Gros doutes sur la «coalition» contre le Hamas voulue par Macron

  • Emmanuel Macron a évoqué l'idée d'une coalition internationale contre le groupe islamiste palestinien Hamas
  • Une proposition qui s'annonce extrêmement complexe à mettre en œuvre, selon des experts

PARIS: Emmanuel Macron a évoqué mardi, depuis Jérusalem, l'idée d'une coalition internationale contre le groupe islamiste palestinien Hamas, à l'origine des attaques sanglantes contre Israël, une proposition qui s'annonce extrêmement complexe à mettre en œuvre, selon des experts.

Des contours encore flous

Cette coalition serait-elle une extension ou une réplique de la coalition internationale créée en 2014 sous la houlette des Etats-Unis pour combattre le groupe Etat islamique (EI) en Syrie et en Irak?

Dans un premier temps, le président français a proposé que la coalition anti-Daech (le groupe djihadiste Etat islamique, NDLR) "puisse lutter aussi contre le Hamas".

L'Elysée a ensuite expliqué qu'il s'agissait "de s'inspirer de l'expérience de la Coalition internationale contre Daech et voir quels aspects sont réplicables contre le Hamas".

"Nous sommes donc disponibles pour réfléchir, avec nos partenaires et Israël, aux pistes d'actions pertinentes contre le Hamas", a-t-on expliqué à l'Elysée. "Ce sera ensuite aux partenaires et notamment à Israël d'exprimer leurs besoins".

Des membres hostiles à Israël

Pour l'heure, les experts doutent de la possibilité d'étendre ou répliquer la coalition visant Daech.

Car cette coalition globale regroupe à ce jour 86 membres dont l'Otan, l'Union Européenne, la Ligue Arabe et il y a "au moins une unanimité diplomatique de façade" dans la lutte contre ce groupe djihadiste, souligne Elie Tenenbaum de l'Institut français des Relations Internationales (IFRI).
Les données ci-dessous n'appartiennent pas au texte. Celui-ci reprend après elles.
/-- Before the first round no bit has been divided. -/
theorem dividedTo_start (N : BitVec 32) (D : Time) : DividedTo N D 32 (0, 0) where
  quotient := by simp [Nat.div_eq_of_lt N.isLt]
  remainder := by simp [Nat.div_eq_of_lt N.isLt]

/-- One round divides one more bit. -/
theorem dividedTo_restoreRound {N : BitVec 32} {D : Time} {i : Nat} {qr : BitVec 32 × BitVec 25}
    (hD : 1 ≤ D.toNat) (hi : i < 32) (h : DividedTo N D (i + 1) qr) :
    DividedTo N D i (restoreRound N D i qr) := by
  obtain ⟨q, r⟩ := qr
  obtain ⟨hq, hr⟩ := h
  dsimp only at hq hr
  have hlt : r.toNat < 2 ^ 24 := hr ▸ (Nat.mod_lt _ hD).trans D.isLt
  have hwiden : (D.zeroExtend 25).toNat = D.toNat := BitVec.toNat_setWidth_of_le (by decide)
  have hshift := shiftIn_toNat hlt (N.getLsbD i)
  obtain ⟨hquot, hrem⟩ := div_mod_appendBit (M := N.toNat / 2 ^ (i + 1)) hD (N.getLsbD i).toNat_lt
  rw [← div_two_pow_eq_appendBit, ← hr] at hquot hrem
  unfold restoreRound
  dsimp only
  split
  · next hle =>
    rw [hshift] at hle
    rw [if_pos hle] at hquot hrem
    constructor
    · exact (setBit_toNat hi hq).trans (by rw [hquot])
    · rw [BitVec.toNat_sub_of_le (by rwa [BitVec.le_def, hwiden, hshift]), hshift, hrem, hwiden]
  · next hgt =>
    rw [hshift] at hgt
    rw [if_neg hgt] at hquot hrem
    constructor
    · rw [hq, hquot]; ring
    · exact hshift.trans hrem.symm

/-- The rounds left divide the bits left. -/
theorem dividedTo_restoreRounds {N : BitVec 32} {D : Time} (hD : 1 ≤ D.toNat) {i : Nat}
    {qr : BitVec 32 × BitVec 25} (hi : i ≤ 32) (h : DividedTo N D i qr) :
    DividedTo N D 0 (restoreRounds N D i qr) := by
  induction i generalizing qr with
  | zero => exact h
  | succ i ih => exact ih (Nat.le_of_succ_le hi) (dividedTo_restoreRound hD hi h)

theorem restoringDivMod_toNat (N : BitVec 32) {D : Time} (hD : 1 ≤ D.toNat) :
    (restoringDivMod N D).1.toNat = N.toNat / D.toNat ∧
    (restoringDivMod N D).2.toNat = N.toNat % D.toNat := by
  obtain ⟨hq, hr⟩ := dividedTo_restoreRounds hD le_rfl (dividedTo_start N D)
  rw [pow_zero, Nat.div_one, one_mul] at hq
  rw [pow_zero, Nat.div_one] at hr
  exact ⟨hq, hr⟩

/-- Settles O21: by induction on the rounds, each dividing one more bit of the dividend. -/
theorem restoringDivisionIsExact : Obligations.RestoringDivisionIsExact :=
  fun N _ hD => restoringDivMod_toNat N hD

/-! ## The timing limit (R124) -/

/-- R124: an interval shorter than the threshold's is not limited. -/
theorem timingDutyLimitOf_fast {c : Config} {interval : Time} (h : interval.toNat < 1700) :
    timingDutyLimitOf c interval = c.MAX_POWER :=
  if_pos h

/-- R124: from the threshold on, the limit is the reciprocal of the interval, capped. -/
theorem timingDutyLimitOf_slow {c : Config} {interval : Time} (h : 1700 ≤ interval.toNat) :
    (timingDutyLimitOf c interval).toNat =
      min (c.TIMING_LIMIT_NUM.toNat / interval.toNat) c.MAX_POWER.toNat := by
  have hquot : (restoringDivide c.TIMING_LIMIT_NUM interval).toNat =
      c.TIMING_LIMIT_NUM.toNat / interval.toNat :=
    (restoringDivMod_toNat _ (by omega)).1
  have hslow : ¬ interval.toNat < Config.SPEED_THRESHOLD_INTERVAL.toNat := not_lt.mpr h
  rw [timingDutyLimitOf, if_neg hslow, toWord16_toNat, hquot]
  exact Nat.mod_eq_of_lt ((min_le_right _ _).trans_lt c.MAX_POWER.isLt)

/-- Settles O22: TLIMIT writes `timingDutyLimitOf`. -/
theorem timingLimitIsTheCappedReciprocal : Obligations.TimingLimitIsTheCappedReciprocal :=
  fun _ => ⟨_, rfl, timingDutyLimitOf_fast, timingDutyLimitOf_slow, rfl⟩

/-! ## Recording an edge (R120) -/

/-- The edge is too close exactly when its forward distance is below MIN_INTERVAL. -/
theorem overspeed_eq_true_iff {T : Time} {s : State} : overspeed T s = true ↔
    distance24 T.toNat s.timing.lastEdge.toNat < s.cfg.MIN_INTERVAL.toNat := by
  rw [overspeed, decide_eq_true_iff, sub_toNat, distance24]

/-- R120: an edge far enough from the last one writes the predictor's edges and interval only. -/
theorem recordEdge_of_not_overspeed {T : Time} {s : State} (h : overspeed T s = false) :
    recordEdge T s = { s with
      timing.lastLastEdge := s.timing.lastEdge
      timing.lastEdge := T
      timing.interval := T - s.timing.lastEdge
      timing.fastPathEligible := decide ((T - s.timing.lastEdge).toNat < 0x10000) } := by
  simp [recordEdge, newInterval, h]

/-- R120: an edge too close to the last one is taken as MIN_INTERVAL away, halves the ceiling and
records the event. -/
theorem recordEdge_of_overspeed {T : Time} {s : State} (h : overspeed T s = true) :
    recordEdge T s = { s with
      timing.lastLastEdge := s.timing.lastEdge
      timing.lastEdge := T
      timing.interval := s.cfg.MIN_INTERVAL
      timing.fastPathEligible := decide (s.cfg.MIN_INTERVAL.toNat < 0x10000)
      duty.rateLimitedDuty := s.duty.rateLimitedDuty >>> 1
      status.lastEvent := .overspeedClamp } := by
  simp [recordEdge, newInterval, h, overspeedClamp, raise]

/-- Settles O17: the two cases of `recordEdge`. -/
theorem recordEdgeClampsTheInterval : Obligations.RecordEdgeClampsTheInterval := by
  refine fun s T => ⟨recordEdge T s, rfl, ?_⟩
  cases h : overspeed T s with
  | true =>
    have hnear := overspeed_eq_true_iff.mp h
    rw [recordEdge_of_overspeed h]
    refine ⟨rfl, rfl, rfl, rfl, fun hfar => absurd hnear (not_lt.mpr hfar), fun _ => ⟨rfl, ?_, rfl⟩⟩
    exact (BitVec.toNat_ushiftRight ..).trans (Nat.shiftRight_eq_div_pow ..)
  | false =>
    have hfar := mt overspeed_eq_true_iff.mpr (Bool.eq_false_iff.mp h)
    rw [recordEdge_of_not_overspeed h]
    exact ⟨rfl, rfl, rfl, rfl, fun _ => ⟨sub_toNat T s.timing.lastEdge, rfl⟩,
      fun hnear => absurd hnear hfar⟩

/-! ## Predicting a crossing (R121, R122) -/

/-- R121 as arithmetic. -/
theorem edgeMidpoint_toNat (t : TimingState) : (edgeMidpoint t).toNat =
    (t.lastLastEdge.toNat + distance24 t.lastEdge.toNat t.lastLastEdge.toNat / 2) % 0x1000000 := by
  rw [edgeMidpoint, BitVec.toNat_add, BitVec.toNat_ushiftRight, sub_toNat,
    Nat.shiftRight_eq_div_pow, pow_one, distance24]

/-- R122 as arithmetic: the reductions of the two summands do not show in their sum. -/
theorem predictNextCrossing_toNat (t : TimingState) (b : Byte) :
    (predictNextCrossing t b).toNat =
      (t.lastLastEdge.toNat + distance24 t.lastEdge.toNat t.lastLastEdge.toNat / 2
        + t.interval.toNat + t.interval.toNat * b.toNat / 180) % 0x1000000 := by
  rw [predictNextCrossing, BitVec.toNat_add, edgeMidpoint_toNat, toTime_toNat, ← Nat.add_mod,
    extension, ← Nat.add_assoc]

/-- Settles O18: PREDICT writes `predictNextCrossing` to `res`. -/
theorem predictGivesTheNextCrossing : Obligations.PredictGivesTheNextCrossing :=
  fun s b hb => ⟨_, exec_predict_inRange hb, predictNextCrossing_toNat s.timing b, rfl⟩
En revanche, parmi ses membres, dont Israël ne fait pas partie, "de nombreux pays ne partagent absolument pas la position de la France sur le Hamas", poursuit-il, citant entre autres le Liban, le Qatar, la Jordanie, la Libye ou l'Irak.

Autre problème, certains membres sont ouvertement hostiles à Israël, notamment Bagdad, qui ne reconnaît pas l'existence-même du pays, ou Tripoli, qui n'entretient aucune relation avec son gouvernement.

Malgré une normalisation des rapports bilatéraux entre Israël et plusieurs pays arabes via les accords d'Abraham de 2020, la "faisabilité" de l'extension du périmètre de la coalition globale contre l'EI à la lutte contre le Hamas paraît ainsi "hautement improbable", estime M. Tenenbaum.

D'autant que le Hamas, contrairement à l'EI, qui était isolé, dispose d'alliés puissants dans la région, comme le Hezbollah libanais, soutenu par l'Iran, ennemi intime d'Israël.

Selon Renad Mansour, chercheur principal au centre de réflexion Chatham House, la tâche serait "beaucoup plus ardue" pour une telle coalition, qui apparaîtrait en outre comme une structure pro-israélienne, quand la rue et nombre de gouvernements arabes sont pro-palestiniens et bien plus favorables au Hamas.

Pas de soutien populaire

L'Etat islamique s'était emparé de certains territoires syriens et irakiens, notamment Mossoul ou Raqqa, qu'il gouvernait "de manière très brutale", des "atrocités" étant régulièrement "commises contre la population" locale, rappelle M. Mansour.

La coalition internationale bénéficiait donc d'"un large soutien autochtone, local et régional pour éliminer" l'EI, poursuit-il.

Le mouvement islamiste palestinien a, lui, pris le pouvoir dans la bande de Gaza après sa victoire aux élections de 2006. Et si aujourd'hui la population manque de tout, elle ne défie pas ouvertement le Hamas.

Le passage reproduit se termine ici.